*REQUIREMENT*
The answer must consist solely of the lines from the one containing "k) : A = B := by" to the end of the entries below, repeated exactly.

*GIVEN DATA*
-- ==== Sys2Proof/Laws/Lanes.lean ====
section
/-! SUPPORT. The two views of the 1600-bit state: lanes by coordinates, lanes by index, bytes. -/

namespace Sys2Proof

theorem Lanes.reg_of_lt (A : Lanes) {i : Nat} (h : i < 25) : A.reg i = A[i] := by
  simp [Lanes.reg, h]

/-- `L[i] = A[i mod 5][i div 5]` (10_state.md R21), from the coordinates' side. -/
theorem Lanes.xy_eq_reg (A : Lanes) (x y : Fin 5) : A.xy x y = A.reg (x.val + 5 * y.val) := by
  rw [Lanes.reg_of_lt A (by omega)]; rfl

theorem Lanes.reg_eq_xy (A : Lanes) {i : Nat} (h : i < 25) : A.reg i = A.xy ⟨i % 5, by omega⟩ ⟨i / 5, by omega⟩ := by
  rw [Lanes.xy_eq_reg]; congr 1; simp only; omega

/-- Two lane arrays with the same lanes are equal. -/
theorem Lanes.ext_reg {A B : Lanes} (h : ∀ i, i < 25 → A.reg i = B.reg i) : A = B := by
  apply Vector.ext
  intro i hi
  have := h i hi
  rwa [Lanes.reg_of_lt _ hi, Lanes.reg_of_lt _ hi] at this

theorem Lanes.ext_xy {A B : Lanes} (h : ∀ x y, A.xy x y = B.xy x y) : A = B :=
  Lanes.ext_reg fun i hi => by rw [Lanes.reg_eq_xy A hi, Lanes.reg_eq_xy B hi, h]

@[simp] theorem Lanes.xy_ofXY (f : Fin 5 → Fin 5 → Word) (x y : Fin 5) : (Lanes.ofXY f).xy x y = f x y := by
  simp only [Lanes.xy, Lanes.ofXY, Vector.getElem_ofFn]
  congr 1 <;> apply Fin.ext <;> simp only <;> omega

@[simp] theorem Lanes.reg_zero (i : Nat) : Lanes.zero.reg i = 0 := by
  by_cases h : i < 25
  · rw [Lanes.reg_of_lt _ h]; simp [Lanes.zero]
  · simp [Lanes.reg, h]

theorem Lanes.reg_setReg (A : Lanes) {i : Nat} (h : i < 25) (v : Word) (j : Nat) :
    (A.setReg i v).reg j = if j = i then v else A.reg j := by
  simp only [Lanes.reg, Lanes.setReg, Vector.getElem?_setIfInBounds]
  by_cases hj : j = i
  · subst hj; simp [h]
  · simp [hj, Ne.symm hj]

/-- Lanes written one after the other, at places of which none is `j`, leave lane `j`. -/
theorem Lanes.reg_foldl_setReg_ne (ts : List Nat) (f : Nat → Nat) (g : Nat → Word) (A : Lanes) (j : Nat)
    (hf : ∀ t ∈ ts, f t < 25) (hj : ∀ t ∈ ts, f t ≠ j) :
    (ts.foldl (fun B t => B.setReg (f t) (g t)) A).reg j = A.reg j := by
  induction ts generalizing A with
  | nil => rfl
  | cons t ts ih =>
    rw [List.foldl_cons, ih _ (fun u hu => hf u (List.mem_cons_of_mem _ hu)) (fun u hu => hj u (List.mem_cons_of_mem _ hu)),
      Lanes.reg_setReg A (hf t List.mem_cons_self), if_neg (Ne.symm (hj t List.mem_cons_self))]

/-- Lanes written one after the other at distinct places each end with what was written to them. -/
theorem Lanes.reg_foldl_setReg (ts : List Nat) (f : Nat → Nat) (g : Nat → Word) (A : Lanes)
    (hf : ∀ t ∈ ts, f t < 25) (hn : (ts.map f).Nodup) (t : Nat) (ht : t ∈ ts) :
    (ts.foldl (fun B t => B.setReg (f t) (g t)) A).reg (f t) = g t := by
  induction ts generalizing A with
  | nil => cases ht
  | cons u ts ih =>
    rw [List.map_cons, List.nodup_cons] at hn
    rw [List.foldl_cons]
    rcases List.mem_cons.1 ht with rfl | ht
    · rw [Lanes.reg_foldl_setReg_ne ts f g _ (f t) (fun v hv => hf v (List.mem_cons_of_mem _ hv))
        (fun v hv h => hn.1 (h ▸ List.mem_map_of_mem hv)), Lanes.reg_setReg A (hf t List.mem_cons_self), if_pos rfl]
    · exact ih _ (fun v hv => hf v (List.mem_cons_of_mem _ hv)) hn.2 ht

/-- `S[8*i + k] = L[i][8*k+7 : 8*k]` (10_state.md R23), bit by bit. -/
theorem Lanes.getLsbD_byte (A : Lanes) (k j : Nat) :
    (A.byte k).getLsbD j = (decide (j < 8) && (A.reg (k / 8)).getLsbD (8 * (k % 8) + j)) := by
  simp [Lanes.byte, BitVec.getLsbD_extractLsb']

/-- The bits of the mask `0xFF`. -/
theorem getLsbD_byteMask (n : Nat) : (0xFF : Word).getLsbD n = decide (n < 8) := by
  by_cases hn : n < 64
  · revert n; decide
  · have : ¬ n < 8 := by omega
    rw [BitVec.getLsbD_of_ge _ _ (Nat.le_of_not_lt hn), decide_eq_false this]

/-- The bits of a lane after a byte of it is replaced (10_state.md R23: the other 56 bits stay). -/
theorem Lanes.getLsbD_reg_setByte (A : Lanes) {k : Nat} (h : k < 200) (v : Byte) (i j : Nat) :
    ((A.setByte k v).reg i).getLsbD j =
      if i = k / 8 ∧ 8 * (k % 8) ≤ j ∧ j < 8 * (k % 8) + 8 then v.getLsbD (j - 8 * (k % 8))
      else (A.reg i).getLsbD j := by
  simp only [Lanes.setByte]
  rw [Lanes.reg_setReg A (by omega)]
  by_cases hi : i = k / 8
  · subst hi
    simp only [if_true, true_and, BitVec.getLsbD_or, BitVec.getLsbD_and, BitVec.getLsbD_not,
      BitVec.getLsbD_shiftLeft, BitVec.getLsbD_setWidth, getLsbD_byteMask]
    by_cases h64 : j < 64
    · by_cases hr : 8 * (k % 8) ≤ j ∧ j < 8 * (k % 8) + 8
      · simp [h64, hr, show ¬ j < 8 * (k % 8) by omega, show j - 8 * (k % 8) < 64 by omega,
          show j - 8 * (k % 8) < 8 by omega]
      · by_cases h1 : j < 8 * (k % 8)
        · simp [h64, hr, h1]
        · have : 8 ≤ j - 8 * (k % 8) := by omega
          simp [h64, hr, h1, BitVec.getLsbD_of_ge v _ this, show ¬ j - 8 * (k % 8) < 8 by omega]
    · have : ¬ (8 * (k % 8) ≤ j ∧ j < 8 * (k % 8) + 8) := by omega
      rw [if_neg this]
      simp [h64, BitVec.getLsbD_of_ge _ _ (Nat.le_of_not_lt h64)]
  · simp [hi]

/-- `S[k] <- v` (10_state.md R23): byte `k` becomes `v` and no other byte changes. -/
theorem Lanes.byte_setByte (A : Lanes) {k : Nat} (h : k < 200) (v : Byte) (n : Nat) :
    (A.setByte k v).byte n = if n = k then v else A.byte n := by
  apply BitVec.eq_of_getLsbD_eq
  intro j hj
  rw [Lanes.getLsbD_byte, Lanes.getLsbD_reg_setByte A h]
  by_cases hn : n = k
  · subst hn
    simp [hj]
  · have : ¬ (n / 8 = k / 8 ∧ 8 * (k % 8) ≤ 8 * (n % 8) + j ∧ 8 * (n % 8) + j < 8 * (k % 8) + 8) := by omega
    rw [if_neg this, if_neg hn, Lanes.getLsbD_byte]

theorem Lanes.byte_xorByte (A : Lanes) {k : Nat} (h : k < 200) (v : Byte) (n : Nat) :
    (A.xorByte k v).byte n = if n = k then A.byte n ^^^ v else A.byte n := by
  rw [Lanes.xorByte, Lanes.byte_setByte A h]
  by_cases hn : n = k <;> simp [hn]

/-- Two lane arrays with the same 200 bytes are equal. -/
theorem Lanes.ext_byte {A B : Lanes} (h : ∀ k, k < 200 → A.byte k = B.byte k) : A = B := by
  apply Lanes.ext_reg
  intro i hi
  apply BitVec.eq_of_getLsbD_eq
  intro j hj
  have hk := congrArg (fun b : Byte => b.getLsbD (j % 8)) (h (8 * i + j / 8) (by omega))
  simp only [Lanes.getLsbD_byte, show (8 * i + j / 8) / 8 = i by omega,
    show 8 * ((8 * i + j / 8) % 8) + j % 8 = j by omega, show j % 8 < 8 by omega, decide_true, Bool.true_and] at hk
  exact hk

@[simp] theorem Lanes.length_front (A : Lanes) (n : Nat) : (A.front n).length = n := by simp [Lanes.front]

theorem Lanes.getElem?_front (A : Lanes) (n k : Nat) : (A.front n)[k]? = if k < n then some (A.byte k) else none := by
  by_cases h : k < n <;> simp [Lanes.front, h]

theorem rol64_zero (a : Word) : rol64 a 0 = a := rfl

/-- Bit `i` of `a` becomes bit `(i + n) mod 64` of the result (00_scope.md R11). -/
theorem getLsbD_rol64 (a : Word) {n : Nat} (hn : n < 64) {i : Nat} (hi : i < 64) :
    (rol64 a n).getLsbD ((i + n) % 64) = a.getLsbD i := by
  unfold rol64
  by_cases h0 : n = 0
  · simp [h0, Nat.mod_eq_of_lt hi]
  · simp only [h0, if_false, BitVec.getLsbD_or, BitVec.getLsbD_shiftLeft, BitVec.getLsbD_ushiftRight]
    by_cases hw : i + n < 64
    · rw [Nat.mod_eq_of_lt hw]
      have : 64 ≤ 64 - n + (i + n) := by omega
      simp [hw, BitVec.getLsbD_of_ge a _ this]
    · have hm : (i + n) % 64 = i + n - 64 := by omega
      rw [hm]
      have h1 : i + n - 64 < n := by omega
      have h2 : 64 - n + (i + n - 64) = i := by omega
      simp [h1, h2]

end Sys2Proof
end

*SOLUTION TO THIS TASK*
theorem Lanes.ext_byte {A B : Lanes} (h : ∀ k, k < 200 → A.byte k = B.byte k) : A = B := by
  apply Lanes.ext_reg
  intro i hi
  apply BitVec.eq_of_getLsbD_eq
  intro j hj
  have hk := congrArg (fun b : Byte => b.getLsbD (j % 8)) (h (8 * i + j / 8) (by omega))
  simp only [Lanes.getLsbD_byte, show (8 * i + j / 8) / 8 = i by omega,
    show 8 * ((8 * i + j / 8) % 8) + j % 8 = j by omega, show j % 8 < 8 by omega, decide_true, Bool.true_and] at hk
  exact hk

@[simp] theorem Lanes.length_front (A : Lanes) (n : Nat) : (A.front n).length = n := by simp [Lanes.front]

theorem Lanes.getElem?_front (A : Lanes) (n k : Nat) : (A.front n)[k]? = if k < n then some (A.byte k) else none := by
  by_cases h : k < n <;> simp [Lanes.front, h]

theorem rol64_zero (a : Word) : rol64 a 0 = a := rfl

/-- Bit `i` of `a` becomes bit `(i + n) mod 64` of the result (00_scope.md R11). -/
theorem getLsbD_rol64 (a : Word) {n : Nat} (hn : n < 64) {i : Nat} (hi : i < 64) :
    (rol64 a n).getLsbD ((i + n) % 64) = a.getLsbD i := by
  unfold rol64
  by_cases h0 : n = 0
  · simp [h0, Nat.mod_eq_of_lt hi]
  · simp only [h0, if_false, BitVec.getLsbD_or, BitVec.getLsbD_shiftLeft, BitVec.getLsbD_ushiftRight]
    by_cases hw : i + n < 64
    · rw [Nat.mod_eq_of_lt hw]
      have : 64 ≤ 64 - n + (i + n) := by omega
      simp [hw, BitVec.getLsbD_of_ge a _ this]
    · have hm : (i + n) % 64 = i + n - 64 := by omega
      rw [hm]
      have h1 : i + n - 64 < n := by omega
      have h2 : 64 - n + (i + n - 64) = i := by omega
      simp [h1, h2]

end Sys2Proof
end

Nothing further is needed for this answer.